Dr. Perlas and the Philippines' Ailing Healthcare System
Indeed there is a sadness that I feel whenever I hear of a fellow doctor's passing. Having sworn the same oath, I wonder how many patients he/she could have helped, if it were not for untimely death (but when is death ever "in time"? Do we really encounter a death that is fully welcome?)
Who would even want the death of the only doctor available in some remote town or province?
Dr. Dreyfuss Perlas is a 31-year old physician deployed to Lanao del Norte as part of the Doctors to the Barrios program (DTTB). He was a Biology Major, who graduated from University of the Philippines in 2006 and acquired his medical degree from Western Visayas State University in 2011. He was originally from Aklan but chose to stay with the community as municipal health officer, even after this contract with DTTB was done. He conducted medical missions, researched the needs of baranggays and suggested programs that can improve the community. He would even work beyond work hours just to attend patients. He was the doctor of the community 24 hours a day, 7 days a week. And despite having the means to enrich himself somewhere, he chose to stay because he saw the need. He was one of the few doctors that Sapad Town in Lanao del Norte has seen in several years.
Last March 1, Dr. Dreyfuss Perlas was shot dead while riding his motorbike in Barangay Maranding Annex. He was coming home from a medical mission. He was declared dead on arrival at Lanao del Norte Provincial Hospital. The bullet pierced his heart.
The police chief said they were investigating a supposed heated argument with a patient regarding admission at Bontilao County Hospital.
It saddens me how noble service could be repaid by death. Even if it was true that this doctor got into an argument with a patient or the patient's relatives and even if it was true he was arguing from the wrong side, for whatever reason, this does not deserve death.
We need more doctors and nurses, more than ever. With our ailing healthcare system, there are only few doctors remaining who are still service-oriented. I cannot really blame others who have searched for greener pastures or better career satisfaction in rich cities or countries. One just need to realize that it is so hard to produce a doctor. It takes years (at least 10 years), resources, money, and intellectual capacity to be a doctor.

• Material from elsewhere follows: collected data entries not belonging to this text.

-- ==== Sys2Proof/Tests/Slice0.lean ====
section
/-!
SUPPORT. The model's own tests: the encodings that are refused, words written out from the spec, small steps, and a witness for
the hypotheses of every statement.
-/

set_option Elab.async false

namespace Sys2Proof.Tests

open Sys2Proof Sys2Proof.Machine

/-! ### Helpers -/

/-- The next state of an outcome. -/
def nextOf : Out → State
  | .next t => t
  | _ => State.reset
/-- The outcome is a next state. -/
def isNext : Out → Bool
  | .next _ => true
  | _ => false
/-- The computation answers a result that p accepts. -/
def okAnd {ε α : Type} (x : Except ε α) (p : α → Bool) : Bool :=
  match x with
  | .ok a => p a
  | .error _ => false
/-- The state with n bytes of memory set. -/
def poke (s : State) (a n v : Nat) : State :=
  { s with memory.mem := ((upto a n).zip (leBytes v n)).foldl (fun m c => mapSet m c.1 c.2) s.memory.mem }
/-- Words of 8 bytes in memory. -/
def poke8 (s : State) (l : List (Nat × Nat)) : State := l.foldl (fun s p => poke s p.1 8 p.2) s
/-- Firmware runs at 0x3000. -/
def firm : State := { State.reset with mode := .running, level := .firmware, pc := 0x3000 }
/-- The kernel runs at 0x3000. -/
def kern : State := { firm with level := .kernel }
/-- An activation with its root at 0x80000 and its block at 0x10000. -/
def act0 : Activation := ⟨⟨0x3000, 0, 0, 0⟩, 0, 0, 0x80000, some 0x10000, none, false, 0, 0, 0, 0⟩
/-- A program runs at 0x3000; one leaf maps every low address to itself, marked and with every permission. -/
def user : State :=
  { poke State.reset 0x80000 1 0xFF with mode := .running, level := .program, pc := 0x3000, sched.act := some act0 }
/-- The translation of 0x1000 in `user`. -/
def leaf1 : Hit := { loc := 0x1000, type := .normal, leaf := some 0x80000 }
/-- A legal vector configuration of eight registers and four elements of 8 bits. -/
def vec (s : State) : State := { s with lanes.vl := 4 }

/-! ### What is not well-formed is refused: one term for each check (02_encoding.md R41, R44) -/

theorem test_wf_scope : (Instr.pub 3).wf = false := by decide
theorem test_wf_csr : (Instr.crd 1 0x7FF).wf = false := by decide
theorem test_wf_distance : (Instr.loop 3 0).wf = false := by decide
theorem test_wf_level : (Instr.lidx 1 6).wf = false := by decide
theorem test_wf_condition : (Instr.sbra 1 3 2).wf = false := by decide
theorem test_wf_field_index : (Instr.widf 1 6 0).wf = false := by decide
theorem test_wf_context : (Instr.xtile 1 2 3 3).wf = false := by decide
theorem test_wf_mask_dest : (Instr.mand 0 1 2).wf = false := by decide
theorem test_wf_container : (Instr.vlds 1 2 3 0 2).wf = false := by decide
theorem test_wf_convert_source : (Instr.wcvt 1 2 9 0).wf = false := by decide
theorem test_wf_convert_int_source : (Instr.wcvti 1 2 15 9).wf = false := by decide
theorem test_wf_convert_dest : (Instr.wcvt 1 2 0 5).wf = false := by decide
theorem test_wf_int_format : (Instr.wcvtf 1 2 8 0).wf = false := by decide
theorem test_wf_block_format : (Instr.wupmx 1 2 8 3).wf = false := by decide
theorem test_wf_distinct : (Instr.wtopk 4 2 3 4).wf = false := by decide
theorem test_wf_even_register : (Instr.smerge 4 1 3 2).wf = false := by decide
theorem test_wf_hint_kind : (Instr.hintKind 2 0).wf = false := by decide
theorem test_wf_step_code : (Instr.rpt 0 1 0 3 0).wf = false := by decide
theorem test_wf_count : (Instr.rpt 0 1 0 0 5).wf = false := by decide

/-! ### Words written out from the spec -/

/-- 02_encoding.md R40 to R58: the examples of the chapter. -/
theorem test_words_encoding : decode 0x0083FA08 = some (.ld 8 31 16) ∧ decode 0x00073141 = some (.add 5 6 7) ∧
    decode 0xFFC3FA09 = some (.sd 8 31 (-8)) ∧ decode 0x0000003F = some .nop ∧
    decode 0x01C0C07F = some (.rpt 0 3 7 0 0) := by decide
/-- 04_control.md R87 to R116. -/
theorem test_words_control : decode 0x0005924F = some (.loopr 9 11) ∧ decode 0xFFFFE00D = some (.jal 0 (-4)) ∧
    decode 0x0000F00E = some (.jalr 0 30 0) ∧ decode 0x00000010 = some .sfork ∧ decode 0x00001810 = some .sjoin := by
  decide
/-- 06_memory.md R159, R173, 11_sync.md R292: an atomic, a vector store and a scatter-add. -/
theorem test_words_memory : decode 0x180B500A = some (.atswp 0 10 11 2 1) ∧
    decode 0x186EB80A = some (.ator 0 23 14 2 1) ∧ decode 0x740250A1 = some (.vscadd 2 5 1 0 5) := by decide
/-- 07_lanes.md and 08_masks.md. -/
theorem test_words_lanes : decode 0x00404818 = some (.setw 0 9) ∧ decode 0x00204A98 = some (.setvl 10 9) ∧
    decode 0x00143119 = some (.vadd 4 3 5 0) ∧ decode 0x20040099 = some (.vmul 2 0 1 0) ∧
    decode 0x680820DB = some (.vrsraImmediate 3 2 2 0) ∧ decode 0x4804419B = some (.vsllImmediate 6 4 1 0) ∧
    decode 0xA80000D9 = some (.vbcst 3 0 0) ∧ decode 0x09040099 = some (.vadc 2 0 1 1) := by decide
theorem test_words_masks : decode 0x802C005C = some (.vseqScalar 1 0 11 0) ∧ decode 0x200400DC = some (.vsltu 3 0 1 0) ∧
    decode 0x0800125D = some (.mxor 1 1 1) ∧ decode 0x1404825D = some (.mslide 1 1 9) ∧
    decode 0x1806021D = some (.vfirst 1 12) ∧ decode 0x2005021D = some (.mcnt 1 10) := by decide
/-- 09_word.md. -/
theorem test_words_word : decode 0x00483067 = some (.wmvv 1 6 9) ∧ decode 0x04483067 = some (.vmvw 1 6 9) ∧
    decode 0x084A0027 = some (.wmva 0 1 9) ∧ decode 0x0C4A0027 = some (.amvw 0 1 9) ∧
    decode 0x188910E5 = some (.wsmx 3 2 9 4) ∧ decode 0x14CA1165 = some (.wtopk 5 2 10 6) ∧
    decode 0x20430125 = some (.smerge 4 0 3 2) := by decide
/-- 05_numbers.md R137, 09_word.md R232: conversions and an addition, w4 := w2 + w16 (OP 0x23, D 4, A 2, B 16). -/
theorem test_words_numbers : decode 0x0D454266 = some (.wpkmx 9 8 5 10) ∧ decode 0x026419E6 = some (.wcvt 7 3 4 0x13) ∧
    decode 0x00101123 = some (.wadd 4 2 16) := by decide
/-- 10_matrix.md. -/
theorem test_words_matrix : decode 0x02019928 = some (.mgath 1 12 3 0) ∧ decode 0x06029168 = some (.mmac 1 1 8 5) ∧
    decode 0x081000A8 = some (.mzeroF32 2) ∧ decode 0x0C310068 = some (.msclCs 1 3) ∧
    decode 0x10030E28 = some (.mst 0 7 6) ∧ decode 0x12B00128 = some (.mstatBank 1 11) ∧
    decode 0x00200228 = some (.vdot 0 1 0 2) := by decide
/-- 11_sync.md R292. -/
theorem test_words_sync : decode 0x08000011 = some (.pub 2) ∧ decode 0x08200011 = some (.acq 2) ∧
    decode 0x04400011 = some (.phase 1) ∧ decode 0x08600011 = some (.fence 2) ∧ decode 0x08805011 = some (.vfence 10 2) ∧
    decode 0x08AC5011 = some (.bar 10 12 2) ∧ decode 0x00C91811 = some (.tlwait 3 9) ∧
    decode 0x00E91B51 = some (.tlpoll 13 3 9) ∧ decode 0x01005391 = some (.tlrd 14 10) := by decide
/-- 12_engines.md and 13_work.md. -/
theorem test_words_engines : decode 0x000B5253 = some (.xcopy 9 10 11 0) ∧ decode 0x02805253 = some (.xconv 9 10 0 4) ∧
    decode 0x080B5253 = some (.xfmt 9 10 11 0) ∧ decode 0x01200017 = some .uret := by decide
theorem test_words_work : decode 0x00800A52 = some (.widf 9 1 0) ∧ decode 0x0019C012 = some (.spawn 24 25) ∧
    decode 0x00400012 = some .done ∧ decode 0x065AC016 = some (.vcapp 12 13 1) := by decide
/-- 14_sparse.md and 15_sweep.md. -/
theorem test_words_worklist : decode 0x001AC256 = some (.wlpush 9 12 13) ∧ decode 0x021AC116 = some (.wlpop 4 12 13) ∧
    decode 0x041AC256 = some (.wlins 9 12 13) := by decide
theorem test_words_sweep : decode 0x00014014 = some (.tdecl 20 0) ∧ decode 0x04008014 = some (.sweep 0 8 0) ∧
    decode 0x08000014 = some (.snext 0) ∧ decode 0x0C006294 = some (.swait 10 6 0) ∧ decode 0x10000254 = some (.wake 9 0) ∧
    decode 0x140220D4 = some (.vwake 3 2 1) ∧ decode 0x18042254 = some (.sctlAbort 9 2) := by decide
/-- 16_kv.md. -/
theorem test_words_kv : decode 0x0015A255 = some (.pfxmatch 9 20 21) ∧ decode 0x0035A255 = some (.pfxins 9 20 21) ∧
    decode 0x0040A255 = some (.pfxrel 9 20 0) ∧ decode 0x006AA255 = some (.kvalloc 9 20 10) ∧
    decode 0x0095A255 = some (.kvappend 9 20 21) ∧ decode 0x00AAA255 = some (.kvcommit 9 20 10) ∧
    decode 0x00C0A255 = some (.kvreject 9 20) ∧ decode 0x00EAA255 = some (.kvxlat 9 20 10) ∧
    decode 0x010AA0D5 = some (.kvscore 3 20 10) ∧ decode 0x0124A4D5 = some (.kvcompact 19 20 4) ∧
    decode 0x006AA258 = some (.setvlrun 9 20 10) := by decide
/-- 17_system.md. -/
theorem test_words_system : decode 0x00001817 = some (.trap 3) ∧ decode 0x008B5257 = some (.tlbinv 9 10 11) ∧
    decode 0x00A05017 = some (.ctxsave 10) ∧ decode 0x00C05017 = some (.ctxload 10) := by decide
/-- A reserved field that is not zero, and an operation code of no row, are refused (02_encoding.md R41, R45). -/
theorem test_words_refused : decode 0x00073143 = some (.mul 5 6 7) ∧ decode 0x07F73141 = none ∧ decode 0x0000007F ≠ some .nop ∧
    decode 0x00000000 = none := by decide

And that is only talking about the part of earning the medical degree. Doctors get better in time, as he practice both the science and art of his vocation. But with our current health care system, when patient care become less of a priority compared to profits and politics, it is easy to get disillusioned and get burned out. There are very few Dr. Perlas left in the country who would be willing to sacrifice time, health, money, and career opportunities to be deployed to underserved and far-flung areas. And one need to realize what it means to be working in places that do not have readily available medications, diagnostics, or even hospital equipment. You will be the "jack of all trades": the surgeon, the ob-gynecologist, the internist, the anesthesiologist, the pediatrician. You are the lone doctor, and you have to do the best that you can to serve the healthcare needs of the community because there is just no one else.
I am not saying that Dr. Dreyfuss Perlas is the perfect human being. Or even the perfect doctor. But as a fellow physician who know the difficulty of practicing medicine in underserved areas, I salute him for making this choice and I thank him for the time and knowledge he imparted to this community. By these reasons alone, I also consider him a hero. The Department of Health will be granting Perlas the "Bayani ng Kalusugan award", an award given to those who make significant contributions to healthcare and well-being of fellow Filipinos.
But this should not end here. It should not end in our desire to find justice for the untimely death of Dr. Dreyfuss Perlas. We should start looking at how, in the midst of the political debates and arguments, we may have forgotten about the situation of our fellowmen in the far-flung areas of the country. Why do people from such communities still have no direct access to health care providers and to healthcare facilities? If we claim that we are already ready for Universal Health Coverage, then why, then, people from these areas still struggle to be seen by health care providers? Even if they have health care coverage, then why are there not enough hospital facilities to accommodate those who need it?
Dr. Dreyfuss Perlas, in his own capacity as a municipal health officer, like many others who are part of government health programs, did what he could because it is what is needed. But when will the government realize it has to do what is needed?
I clamor not only justice for Dr. Dreyfuss Perlas. I clamor for justice for our ailing healthcare system.